# [Problem to work on]
Only the lines holding the word "doorbell" are wanted; copy each of them from the listing.

========

/-! ## core control registers (R232) -/
/-- CORE_CTL.RST, bits 0 (R232). -/
def Cc.CORE_CTL.RST : Fld := ⟨0x0, 0, 1, 1, .rw, .live, 1, 4, false⟩
/-- CORE_CTL.PAIRED, bits 1 (R232). -/
def Cc.CORE_CTL.PAIRED : Fld := ⟨0x0, 1, 1, 0, .rw, .held, 1, 4, true⟩
/-- CORE_BOOT.BOOTPC, bits 31:2 (R232). -/
def Cc.CORE_BOOT.BOOTPC : Fld := ⟨0x4, 2, 30, 0, .rw, .held, 1, 4, false⟩
/-- CORE_STAT.STATE, bits 2:0 (R232). -/
def Cc.CORE_STAT.STATE : Fld := ⟨0x8, 0, 3, 0, .ro, .none, 1, 4, false⟩
/-- CORE_STAT.PAIRACT, bits 3 (R232). -/
def Cc.CORE_STAT.PAIRACT : Fld := ⟨0x8, 3, 1, 0, .ro, .none, 1, 4, false⟩
/-- CORE_STAT.HELD_WR, bits 4 (R232). -/
def Cc.CORE_STAT.HELD_WR : Fld := ⟨0x8, 4, 1, 0, .w1c, .none, 1, 4, false⟩
/-- CORE_STAT.TCMCE, bits 15:8 (R232). -/
def Cc.CORE_STAT.TCMCE : Fld := ⟨0x8, 8, 8, 0, .ro, .none, 1, 4, false⟩
/-- CORE_STAT.EPOCH, bits 31:24 (R232). -/
def Cc.CORE_STAT.EPOCH : Fld := ⟨0x8, 24, 8, 0, .ro, .none, 1, 4, false⟩

/-- Every field of the core control table (R232), with its name. -/
def Cc.fields : List Fld :=
  [Cc.CORE_CTL.RST, Cc.CORE_CTL.PAIRED, Cc.CORE_BOOT.BOOTPC, Cc.CORE_STAT.STATE, Cc.CORE_STAT.PAIRACT, Cc.CORE_STAT.HELD_WR, Cc.CORE_STAT.TCMCE, Cc.CORE_STAT.EPOCH]

/-! ## freeze registers (R233) -/
/-- FZ_MAP.FROZEN, bits 31:0 (R233). -/
def Fz.FZ_MAP.FROZEN : Fld := ⟨0x0, 0, 32, 0, .ro, .none, 4, 4, false⟩
/-- FREEZE_CTL.MID, bits 7:0 (R233). -/
def Fz.FREEZE_CTL.MID : Fld := ⟨0x10, 0, 8, 0, .wo, .live, 1, 4, false⟩
/-- FREEZE_CTL.ACT, bits 9:8 (R233). -/
def Fz.FREEZE_CTL.ACT : Fld := ⟨0x10, 8, 2, 0, .wo, .live, 1, 4, false⟩
/-- FZ_RSTAT.NOTFROZEN, bits 0 (R233). -/
def Fz.FZ_RSTAT.NOTFROZEN : Fld := ⟨0x14, 0, 1, 0, .w1c, .none, 1, 4, false⟩
/-- FZ_RSTAT.BADACT, bits 1 (R233). -/
def Fz.FZ_RSTAT.BADACT : Fld := ⟨0x14, 1, 1, 0, .w1c, .none, 1, 4, false⟩
/-- FZ_RSTAT.NOPERM, bits 2 (R233). -/
def Fz.FZ_RSTAT.NOPERM : Fld := ⟨0x14, 2, 1, 0, .w1c, .none, 1, 4, false⟩
/-- FZ_CNT.DEPTH, bits 3:0 (R233). -/
def Fz.FZ_CNT.DEPTH : Fld := ⟨0x18, 0, 4, 0, .ro, .none, 1, 4, false⟩
/-- FZ_CNT.LOST, bits 31:16 (R233). -/
def Fz.FZ_CNT.LOST : Fld := ⟨0x18, 16, 16, 0, .ro, .none, 1, 4, false⟩
/-- FZ_ADDR.ADDR, bits 31:0 (R233). -/
def Fz.FZ_ADDR.ADDR : Fld := ⟨0x20, 0, 32, 0, .ro, .none, 1, 4, false⟩
/-- FZ_INFO.MID, bits 7:0 (R233). -/
def Fz.FZ_INFO.MID : Fld := ⟨0x24, 0, 8, 0, .ro, .none, 1, 4, false⟩
/-- FZ_INFO.CAUSE, bits 11:8 (R233). -/
def Fz.FZ_INFO.CAUSE : Fld := ⟨0x24, 8, 4, 0, .ro, .none, 1, 4, false⟩
/-- FZ_INFO.WR, bits 12 (R233). -/
def Fz.FZ_INFO.WR : Fld := ⟨0x24, 12, 1, 0, .ro, .none, 1, 4, false⟩
/-- FZ_INFO.FETCH, bits 13 (R233). -/
def Fz.FZ_INFO.FETCH : Fld := ⟨0x24, 13, 1, 0, .ro, .none, 1, 4, false⟩
/-- FZ_INFO.TASKP, bits 14 (R233). -/
def Fz.FZ_INFO.TASKP : Fld := ⟨0x24, 14, 1, 0, .ro, .none, 1, 4, false⟩
/-- FZ_INFO.EXL, bits 15 (R233). -/
def Fz.FZ_INFO.EXL : Fld := ⟨0x24, 15, 1, 0, .ro, .none, 1, 4, false⟩
/-- FZ_INFO.VALID, bits 31 (R233). -/
def Fz.FZ_INFO.VALID : Fld := ⟨0x24, 31, 1, 0, .ro, .none, 1, 4, false⟩
/-- FZ_PC.PC, bits 31:0 (R233). -/
def Fz.FZ_PC.PC : Fld := ⟨0x28, 0, 32, 0, .ro, .none, 1, 4, false⟩
/-- FZ_POP.POP, bits 0 (R233). -/
def Fz.FZ_POP.POP : Fld := ⟨0x2C, 0, 1, 0, .wo, .live, 1, 4, false⟩

/-- Every field of the freeze table (R233), with its name. -/
def Fz.fields : List Fld :=
  [Fz.FZ_MAP.FROZEN, Fz.FREEZE_CTL.MID, Fz.FREEZE_CTL.ACT, Fz.FZ_RSTAT.NOTFROZEN, Fz.FZ_RSTAT.BADACT, Fz.FZ_RSTAT.NOPERM, Fz.FZ_CNT.DEPTH, Fz.FZ_CNT.LOST, Fz.FZ_ADDR.ADDR, Fz.FZ_INFO.MID, Fz.FZ_INFO.CAUSE, Fz.FZ_INFO.WR, Fz.FZ_INFO.FETCH, Fz.FZ_INFO.TASKP, Fz.FZ_INFO.EXL, Fz.FZ_INFO.VALID, Fz.FZ_PC.PC, Fz.FZ_POP.POP]

/-! ## scheduler registers (R274) -/
/-- SCH_STAT.NREADY, bits 8:0 (R274). -/
def Sch.SCH_STAT.NREADY : Fld := ⟨0x0, 0, 9, 0, .ro, .none, 1, 4, false⟩
/-- SCH_STAT.HELD_WR, bits 9 (R274). -/
def Sch.SCH_STAT.HELD_WR : Fld := ⟨0x0, 9, 1, 0, .w1c, .none, 1, 4, false⟩
/-- SCH_STAT.BADDONE, bits 10 (R274). -/
def Sch.SCH_STAT.BADDONE : Fld := ⟨0x0, 10, 1, 0, .w1c, .none, 1, 4, false⟩
/-- SCH_STAT.RAMCE, bits 11 (R274). -/
def Sch.SCH_STAT.RAMCE : Fld := ⟨0x0, 11, 1, 0, .w1c, .none, 1, 4, false⟩
/-- SCH_STAT.RAMUE, bits 12 (R274). -/
def Sch.SCH_STAT.RAMUE : Fld := ⟨0x0, 12, 1, 0, .w1c, .none, 1, 4, false⟩
/-- SCH_RAISE.EVT, bits 5:0 (R274). -/
def Sch.SCH_RAISE.EVT : Fld := ⟨0x4, 0, 6, 0, .wo, .live, 1, 4, false⟩
/-- SCH_WAIT.WAIT, bits 15:0 (R274). -/
def Sch.SCH_WAIT.WAIT : Fld := ⟨0x8, 0, 16, 0, .ro, .none, 1, 4, false⟩
/-- SCH_CNT.OVR, bits 15:0 (R274). -/
def Sch.SCH_CNT.OVR : Fld := ⟨0xC, 0, 16, 0, .ro, .none, 1, 4, false⟩
/-- SCH_CNT.BADDONE, bits 31:16 (R274). -/
def Sch.SCH_CNT.BADDONE : Fld := ⟨0xC, 16, 16, 0, .ro, .none, 1, 4, false⟩
/-- TASK_CFG.EN, bits 0 (R274). -/
def Sch.TASK_CFG.EN : Fld := ⟨0x1000, 0, 1, 0, .rw, .live, 256, 8, false⟩
/-- TASK_CFG.EVV, bits 1 (R274). -/
def Sch.TASK_CFG.EVV : Fld := ⟨0x1000, 1, 1, 0, .rw, .held, 256, 8, false⟩
/-- TASK_CFG.PRI, bits 6:2 (R274). -/
def Sch.TASK_CFG.PRI : Fld := ⟨0x1000, 2, 5, 0, .rw, .held, 256, 8, false⟩
/-- TASK_CFG.EVT, bits 15:8 (R274). -/
def Sch.TASK_CFG.EVT : Fld := ⟨0x1000, 8, 8, 0, .rw, .held, 256, 8, false⟩
/-- TASK_CFG.AFF, bits 31:16 (R274). -/
def Sch.TASK_CFG.AFF : Fld := ⟨0x1000, 16, 16, 0, .rw, .held, 256, 8, false⟩
/-- TASK_ARG.ARG, bits 23:0 (R274). -/
def Sch.TASK_ARG.ARG : Fld := ⟨0x1004, 0, 24, 0, .rw, .held, 256, 8, false⟩
/-- TASK_STAT.STATE, bits 1:0 (R274). -/
def Sch.TASK_STAT.STATE : Fld := ⟨0x2000, 0, 2, 0, .ro, .none, 256, 4, false⟩
/-- TASK_STAT.HOLDER, bits 15:8 (R274). -/
def Sch.TASK_STAT.HOLDER : Fld := ⟨0x2000, 8, 8, 0, .ro, .none, 256, 4, false⟩
/-- TASK_STAT.OVR, bits 23:16 (R274). -/
def Sch.TASK_STAT.OVR : Fld := ⟨0x2000, 16, 8, 0, .ro, .none, 256, 4, false⟩
/-- TASK_STAT.DROPPED, bits 24 (R274). -/
def Sch.TASK_STAT.DROPPED : Fld := ⟨0x2000, 24, 1, 0, .w1c, .none, 256, 4, false⟩
/-- TASK_STAT.ABANDONED, bits 25 (R274). -/
def Sch.TASK_STAT.ABANDONED : Fld := ⟨0x2000, 25, 1, 0, .w1c, .none, 256, 4, false⟩

/-- Every field of the scheduler table (R274), with its name. -/
def Sch.fields : List Fld :=
  [Sch.SCH_STAT.NREADY, Sch.SCH_STAT.HELD_WR, Sch.SCH_STAT.BADDONE, Sch.SCH_STAT.RAMCE, Sch.SCH_STAT.RAMUE, Sch.SCH_RAISE.EVT, Sch.SCH_WAIT.WAIT, Sch.SCH_CNT.OVR, Sch.SCH_CNT.BADDONE, Sch.TASK_CFG.EN, Sch.TASK_CFG.EVV, Sch.TASK_CFG.PRI, Sch.TASK_CFG.EVT, Sch.TASK_CFG.AFF, Sch.TASK_ARG.ARG, Sch.TASK_STAT.STATE, Sch.TASK_STAT.HOLDER, Sch.TASK_STAT.OVR, Sch.TASK_STAT.DROPPED, Sch.TASK_STAT.ABANDONED]

/-! ## mailbox and doorbell registers (R275) -/
/-- MBX_CTL.BIND_LOCK, bits 0 (R275). -/
def Mbx.MBX_CTL.BIND_LOCK : Fld := ⟨0x0, 0, 1, 0, .w1s, .live, 1, 4, false⟩
/-- MBX_CTL.COMPAT, bits 1 (R275). -/
def Mbx.MBX_CTL.COMPAT : Fld := ⟨0x0, 1, 1, 0, .ro, .none, 1, 4, true⟩
/-- MBX_CNT0.DENY, bits 15:0 (R275). -/
def Mbx.MBX_CNT0.DENY : Fld := ⟨0x4, 0, 16, 0, .ro, .none, 1, 4, false⟩
/-- MBX_CNT0.DBDROP, bits 31:16 (R275). -/
def Mbx.MBX_CNT0.DBDROP : Fld := ⟨0x4, 16, 16, 0, .ro, .none, 1, 4, false⟩
/-- MBX_CNT1.EMPTYRD, bits 15:0 (R275). -/
def Mbx.MBX_CNT1.EMPTYRD : Fld := ⟨0x8, 0, 16, 0, .ro, .none, 1, 4, false⟩
/-- MBX_CNT1.PUTBUSY, bits 31:16 (R275). -/
def Mbx.MBX_CNT1.PUTBUSY : Fld := ⟨0x8, 16, 16, 0, .ro, .none, 1, 4, false⟩
/-- CH_BIND.TXMID, bits 7:0 (R275). -/
def Mbx.CH_BIND.TXMID : Fld := ⟨0x100, 0, 8, 0, .rw, .live, 64, 16, false⟩
/-- CH_BIND.RXMID, bits 15:8 (R275). -/
def Mbx.CH_BIND.RXMID : Fld := ⟨0x100, 8, 8, 0, .rw, .live, 64, 16, false⟩
/-- CH_BIND.RXBIT, bits 20:16 (R275). -/
def Mbx.CH_BIND.RXBIT : Fld := ⟨0x100, 16, 5, 0, .rw, .live, 64, 16, false⟩
/-- CH_BIND.TXBIT, bits 28:24 (R275). -/
def Mbx.CH_BIND.TXBIT : Fld := ⟨0x100, 24, 5, 0, .rw, .live, 64, 16, false⟩
/-- CH_BIND.DBEN, bits 30 (R275). -/
def Mbx.CH_BIND.DBEN : Fld := ⟨0x100, 30, 1, 0, .rw, .live, 64, 16, false⟩
/-- CH_BIND.V, bits 31 (R275). -/
def Mbx.CH_BIND.V : Fld := ⟨0x100, 31, 1, 0, .rw, .live, 64, 16, false⟩
/-- CH_STAT.FULL, bits 0 (R275). -/
def Mbx.CH_STAT.FULL : Fld := ⟨0x104, 0, 1, 0, .ro, .none, 64, 16, false⟩
/-- CH_STAT.OLD, bits 1 (R275). -/
def Mbx.CH_STAT.OLD : Fld := ⟨0x104, 1, 1, 0, .ro, .none, 64, 16, false⟩
/-- CH_STAT.RX_RESET_SEEN, bits 2 (R275). -/
def Mbx.CH_STAT.RX_RESET_SEEN : Fld := ⟨0x104, 2, 1, 0, .w1c, .none, 64, 16, false⟩
/-- CH_STAT.SEPOCH, bits 15:8 (R275). -/
def Mbx.CH_STAT.SEPOCH : Fld := ⟨0x104, 8, 8, 0, .ro, .none, 64, 16, false⟩
/-- CH_STAT.SMID, bits 23:16 (R275). -/
def Mbx.CH_STAT.SMID : Fld := ⟨0x104, 16, 8, 0, .ro, .none, 64, 16, false⟩
/-- CH_PUT.WORD, bits 31:0 (R275). -/
def Mbx.CH_PUT.WORD : Fld := ⟨0x108, 0, 32, 0, .wo, .live, 64, 16, false⟩
/-- CH_GET.WORD, bits 31:0 (R275). -/
def Mbx.CH_GET.WORD : Fld := ⟨0x10C, 0, 32, 0, .ro, .none, 64, 16, false⟩
/-- DB_PEND.PEND, bits 31:0 (R275). -/
def Mbx.DB_PEND.PEND : Fld := ⟨0x800, 0, 32, 0, .w1s, .live, 16, 16, false⟩
/-- DB_MASK.MASK, bits 31:0 (R275). -/
def Mbx.DB_MASK.MASK : Fld := ⟨0x804, 0, 32, 0, .rw, .live, 16, 16, false⟩
/-- DB_CLR.CLR, bits 31:0 (R275). -/
def Mbx.DB_CLR.CLR : Fld := ⟨0x808, 0, 32, 0, .wo, .live, 16, 16, false⟩
/-- DB_STAT.WAITING, bits 0 (R275). -/
def Mbx.DB_STAT.WAITING : Fld := ⟨0x80C, 0, 1, 0, .ro, .none, 16, 16, false⟩
/-- DB_STAT.WAITMASKED, bits 1 (R275). -/
def Mbx.DB_STAT.WAITMASKED : Fld := ⟨0x80C, 1, 1, 0, .w1c, .none, 16, 16, false⟩

/-- Every field of the mailbox and doorbell table (R275), with its name. -/
def Mbx.fields : List Fld :=
  [Mbx.MBX_CTL.BIND_LOCK, Mbx.MBX_CTL.COMPAT, Mbx.MBX_CNT0.DENY, Mbx.MBX_CNT0.DBDROP, Mbx.MBX_CNT1.EMPTYRD, Mbx.MBX_CNT1.PUTBUSY, Mbx.CH_BIND.TXMID, Mbx.CH_BIND.RXMID, Mbx.CH_BIND.RXBIT, Mbx.CH_BIND.TXBIT, Mbx.CH_BIND.DBEN, Mbx.CH_BIND.V, Mbx.CH_STAT.FULL, Mbx.CH_STAT.OLD, Mbx.CH_STAT.RX_RESET_SEEN, Mbx.CH_STAT.SEPOCH, Mbx.CH_STAT.SMID, Mbx.CH_PUT.WORD, Mbx.CH_GET.WORD, Mbx.DB_PEND.PEND, Mbx.DB_MASK.MASK, Mbx.DB_CLR.CLR, Mbx.DB_STAT.WAITING, Mbx.DB_STAT.WAITMASKED]

/-! ## A-die registers (R292) -/
/-- AD_CTL.CALEN, bits 0 (R292). -/
def Ad.AD_CTL.CALEN : Fld := ⟨0x0, 0, 1, 1, .rw, .live, 1, 4, false⟩
/-- AD_CTL.CALDW, bits 15:8 (R292). -/
def Ad.AD_CTL.CALDW : Fld := ⟨0x0, 8, 8, 80, .rw, .held, 1, 4, false⟩
/-- AD_CTL.SPTOL, bits 23:16 (R292). -/
def Ad.AD_CTL.SPTOL : Fld := ⟨0x0, 16, 8, 4, .rw, .held, 1, 4, false⟩
/-- AD_STAT.CALSEL, bits 4:0 (R292). -/
def Ad.AD_STAT.CALSEL : Fld := ⟨0x4, 0, 5, 31, .ro, .none, 1, 4, false⟩
/-- AD_STAT.CALPH, bits 5 (R292). -/
def Ad.AD_STAT.CALPH : Fld := ⟨0x4, 5, 1, 0, .ro, .none, 1, 4, false⟩
/-- AD_STAT.REFBAD, bits 6 (R292). -/
def Ad.AD_STAT.REFBAD : Fld := ⟨0x4, 6, 1, 0, .ro, .none, 1, 4, false⟩
/-- AD_STAT.REFERR, bits 7 (R292). -/
def Ad.AD_STAT.REFERR : Fld := ⟨0x4, 7, 1, 0, .w1c, .none, 1, 4, false⟩
/-- AD_STAT.HELD_WR, bits 8 (R292). -/
def Ad.AD_STAT.HELD_WR : Fld := ⟨0x4, 8, 1, 0, .w1c, .none, 1, 4, false⟩
/-- AD_STAT.CFG_REJ, bits 9 (R292). -/
def Ad.AD_STAT.CFG_REJ : Fld := ⟨0x4, 9, 1, 0, .w1c, .none, 1, 4, false⟩
/-- AD_STAT.RAMCE, bits 10 (R292). -/
def Ad.AD_STAT.RAMCE : Fld := ⟨0x4, 10, 1, 0, .w1c, .none, 1, 4, false⟩
/-- AD_STAT.RAMUE, bits 11 (R292). -/
def Ad.AD_STAT.RAMUE : Fld := ⟨0x4, 11, 1, 0, .w1c, .none, 1, 4, false⟩
/-- AD_EVT.EVT, bits 6:0 (R292). -/
def Ad.AD_EVT.EVT : Fld := ⟨0x8, 0, 7, 0, .w1c, .none, 1, 4, false⟩
/-- AD_EVTEN.EN, bits 6:0 (R292). -/
def Ad.AD_EVTEN.EN : Fld := ⟨0xC, 0, 7, 0, .rw, .live, 1, 4, false⟩
/-- IN_SGN0.SGN, bits 31:0 (R292). -/
def Ad.IN_SGN0.SGN : Fld := ⟨0x10, 0, 32, 0, .rw, .held, 1, 4, false⟩
/-- IN_SGN1.SGN, bits 15:0 (R292). -/
def Ad.IN_SGN1.SGN : Fld := ⟨0x14, 0, 16, 0, .rw, .held, 1, 4, false⟩
/-- CALFAIL.FAIL, bits 23:0 (R292). -/
def Ad.CALFAIL.FAIL : Fld := ⟨0x18, 0, 24, 0, .w1c, .none, 1, 4, false⟩
/-- SPMIS.MIS, bits 23:0 (R292). -/
def Ad.SPMIS.MIS : Fld := ⟨0x1C, 0, 24, 0, .w1c, .none, 1, 4, false⟩
/-- PAIR_CTL.PEN, bits 11:0 (R292). -/
def Ad.PAIR_CTL.PEN : Fld := ⟨0x20, 0, 12, 0, .rw, .live, 1, 4, false⟩
/-- PAIR_CTL.PWIN, bits 23:16 (R292). -/
def Ad.PAIR_CTL.PWIN : Fld := ⟨0x20, 16, 8, 8, .rw, .live, 1, 4, false⟩
/-- PAIR_CTL.PLIM, bits 27:24 (R292). -/
def Ad.PAIR_CTL.PLIM : Fld := ⟨0x20, 24, 4, 2, .rw, .live, 1, 4, false⟩
/-- PAIRMIS.MIS, bits 11:0 (R292). -/
def Ad.PAIRMIS.MIS : Fld := ⟨0x24, 0, 12, 0, .w1c, .none, 1, 4, false⟩
/-- AD_CNT0.URGDROP, bits 15:0 (R292). -/
def Ad.AD_CNT0.URGDROP : Fld := ⟨0x28, 0, 16, 0, .ro, .none, 1, 4, false⟩
/-- AD_CNT0.SKIPPED, bits 31:16 (R292). -/
def Ad.AD_CNT0.SKIPPED : Fld := ⟨0x28, 16, 16, 0, .ro, .none, 1, 4, false⟩
/-- AD_CNT1.PFAIL, bits 15:0 (R292). -/
def Ad.AD_CNT1.PFAIL : Fld := ⟨0x2C, 0, 16, 0, .ro, .none, 1, 4, false⟩
/-- AD_CNT1.ROTCNT, bits 31:16 (R292). -/
def Ad.AD_CNT1.ROTCNT : Fld := ⟨0x2C, 16, 16, 0, .ro, .none, 1, 4, false⟩
/-- AD_CNTCLR.CLR, bits 0 (R292). -/
def Ad.AD_CNTCLR.CLR : Fld := ⟨0x30, 0, 1, 0, .wo, .live, 1, 4, false⟩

========

# [Result of this exercise]
/-! ## mailbox and doorbell registers (R275) -/
/-- Every field of the mailbox and doorbell table (R275), with its name. -/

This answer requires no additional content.